What you have to do: Lines outside the range are not wanted. Give again exactly the lines between the line holding "s.out := rfl" and the line holding "s.hlt := rfl", inclusive, from the listing below.
-- Provided information follows --
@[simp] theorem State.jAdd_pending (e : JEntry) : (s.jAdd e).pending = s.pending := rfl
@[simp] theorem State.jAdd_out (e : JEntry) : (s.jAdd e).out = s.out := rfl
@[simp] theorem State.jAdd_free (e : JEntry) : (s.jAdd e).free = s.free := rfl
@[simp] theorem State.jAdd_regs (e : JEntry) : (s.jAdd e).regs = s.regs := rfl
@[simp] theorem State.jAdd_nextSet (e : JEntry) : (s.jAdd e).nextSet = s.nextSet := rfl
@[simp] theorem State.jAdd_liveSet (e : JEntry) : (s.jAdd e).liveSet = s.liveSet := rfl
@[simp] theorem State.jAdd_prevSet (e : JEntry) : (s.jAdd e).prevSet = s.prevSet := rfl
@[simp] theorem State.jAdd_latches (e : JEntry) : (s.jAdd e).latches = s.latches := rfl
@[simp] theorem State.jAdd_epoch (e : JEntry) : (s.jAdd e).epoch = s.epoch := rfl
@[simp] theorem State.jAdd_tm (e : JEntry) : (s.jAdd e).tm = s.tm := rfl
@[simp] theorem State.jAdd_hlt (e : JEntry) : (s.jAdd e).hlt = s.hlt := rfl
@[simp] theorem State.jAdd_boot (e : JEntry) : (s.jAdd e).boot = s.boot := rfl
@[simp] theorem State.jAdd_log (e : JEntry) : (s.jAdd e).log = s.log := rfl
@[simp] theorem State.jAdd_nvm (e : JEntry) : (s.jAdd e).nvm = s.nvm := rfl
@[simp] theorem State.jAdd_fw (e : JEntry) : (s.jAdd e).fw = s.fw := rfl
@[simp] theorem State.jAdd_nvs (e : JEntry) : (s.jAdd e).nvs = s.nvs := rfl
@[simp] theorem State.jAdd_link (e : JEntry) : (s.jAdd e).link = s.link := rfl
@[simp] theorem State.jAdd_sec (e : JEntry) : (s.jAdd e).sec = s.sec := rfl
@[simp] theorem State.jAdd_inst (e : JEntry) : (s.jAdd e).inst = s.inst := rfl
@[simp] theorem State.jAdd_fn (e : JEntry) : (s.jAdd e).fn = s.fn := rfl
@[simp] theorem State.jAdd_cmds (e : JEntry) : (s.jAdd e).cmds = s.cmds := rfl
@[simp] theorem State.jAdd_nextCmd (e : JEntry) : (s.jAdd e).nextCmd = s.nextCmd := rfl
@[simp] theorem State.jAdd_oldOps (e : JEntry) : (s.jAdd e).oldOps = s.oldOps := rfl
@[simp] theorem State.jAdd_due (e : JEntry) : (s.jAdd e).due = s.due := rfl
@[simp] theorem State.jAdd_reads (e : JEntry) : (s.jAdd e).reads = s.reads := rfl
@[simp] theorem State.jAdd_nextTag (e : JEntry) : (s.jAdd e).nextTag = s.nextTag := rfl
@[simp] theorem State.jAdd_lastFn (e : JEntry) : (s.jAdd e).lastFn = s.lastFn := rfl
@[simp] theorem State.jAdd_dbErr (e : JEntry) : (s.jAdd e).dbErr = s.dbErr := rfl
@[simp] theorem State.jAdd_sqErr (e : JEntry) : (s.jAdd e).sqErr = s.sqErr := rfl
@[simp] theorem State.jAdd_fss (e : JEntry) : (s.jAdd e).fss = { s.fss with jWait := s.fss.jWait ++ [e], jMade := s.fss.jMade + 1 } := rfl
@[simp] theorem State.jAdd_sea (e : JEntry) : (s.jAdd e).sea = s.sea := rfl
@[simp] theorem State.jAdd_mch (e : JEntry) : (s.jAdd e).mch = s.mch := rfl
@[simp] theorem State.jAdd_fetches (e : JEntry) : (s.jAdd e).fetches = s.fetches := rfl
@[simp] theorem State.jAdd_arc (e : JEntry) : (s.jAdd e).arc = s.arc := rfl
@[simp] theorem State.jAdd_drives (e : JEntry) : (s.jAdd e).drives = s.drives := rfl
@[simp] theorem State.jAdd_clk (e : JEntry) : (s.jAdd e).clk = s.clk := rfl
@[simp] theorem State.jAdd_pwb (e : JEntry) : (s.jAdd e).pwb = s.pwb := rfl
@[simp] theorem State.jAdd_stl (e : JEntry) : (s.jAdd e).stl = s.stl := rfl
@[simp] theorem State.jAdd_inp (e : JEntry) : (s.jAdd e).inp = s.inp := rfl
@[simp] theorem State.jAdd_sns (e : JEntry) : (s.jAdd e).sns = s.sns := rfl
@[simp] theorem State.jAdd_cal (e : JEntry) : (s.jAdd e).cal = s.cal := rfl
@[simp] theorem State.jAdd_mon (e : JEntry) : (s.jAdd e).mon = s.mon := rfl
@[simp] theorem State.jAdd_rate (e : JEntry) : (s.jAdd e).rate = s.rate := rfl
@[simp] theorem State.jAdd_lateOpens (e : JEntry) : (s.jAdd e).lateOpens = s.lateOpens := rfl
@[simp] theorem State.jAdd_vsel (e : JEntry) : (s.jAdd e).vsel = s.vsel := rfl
-- Provided information concluded --
Output for this task:
@[simp] theorem State.jAdd_out (e : JEntry) : (s.jAdd e).out = s.out := rfl
@[simp] theorem State.jAdd_free (e : JEntry) : (s.jAdd e).free = s.free := rfl
@[simp] theorem State.jAdd_regs (e : JEntry) : (s.jAdd e).regs = s.regs := rfl
@[simp] theorem State.jAdd_nextSet (e : JEntry) : (s.jAdd e).nextSet = s.nextSet := rfl
@[simp] theorem State.jAdd_liveSet (e : JEntry) : (s.jAdd e).liveSet = s.liveSet := rfl
@[simp] theorem State.jAdd_prevSet (e : JEntry) : (s.jAdd e).prevSet = s.prevSet := rfl
@[simp] theorem State.jAdd_latches (e : JEntry) : (s.jAdd e).latches = s.latches := rfl
@[simp] theorem State.jAdd_epoch (e : JEntry) : (s.jAdd e).epoch = s.epoch := rfl
@[simp] theorem State.jAdd_tm (e : JEntry) : (s.jAdd e).tm = s.tm := rfl
@[simp] theorem State.jAdd_hlt (e : JEntry) : (s.jAdd e).hlt = s.hlt := rfl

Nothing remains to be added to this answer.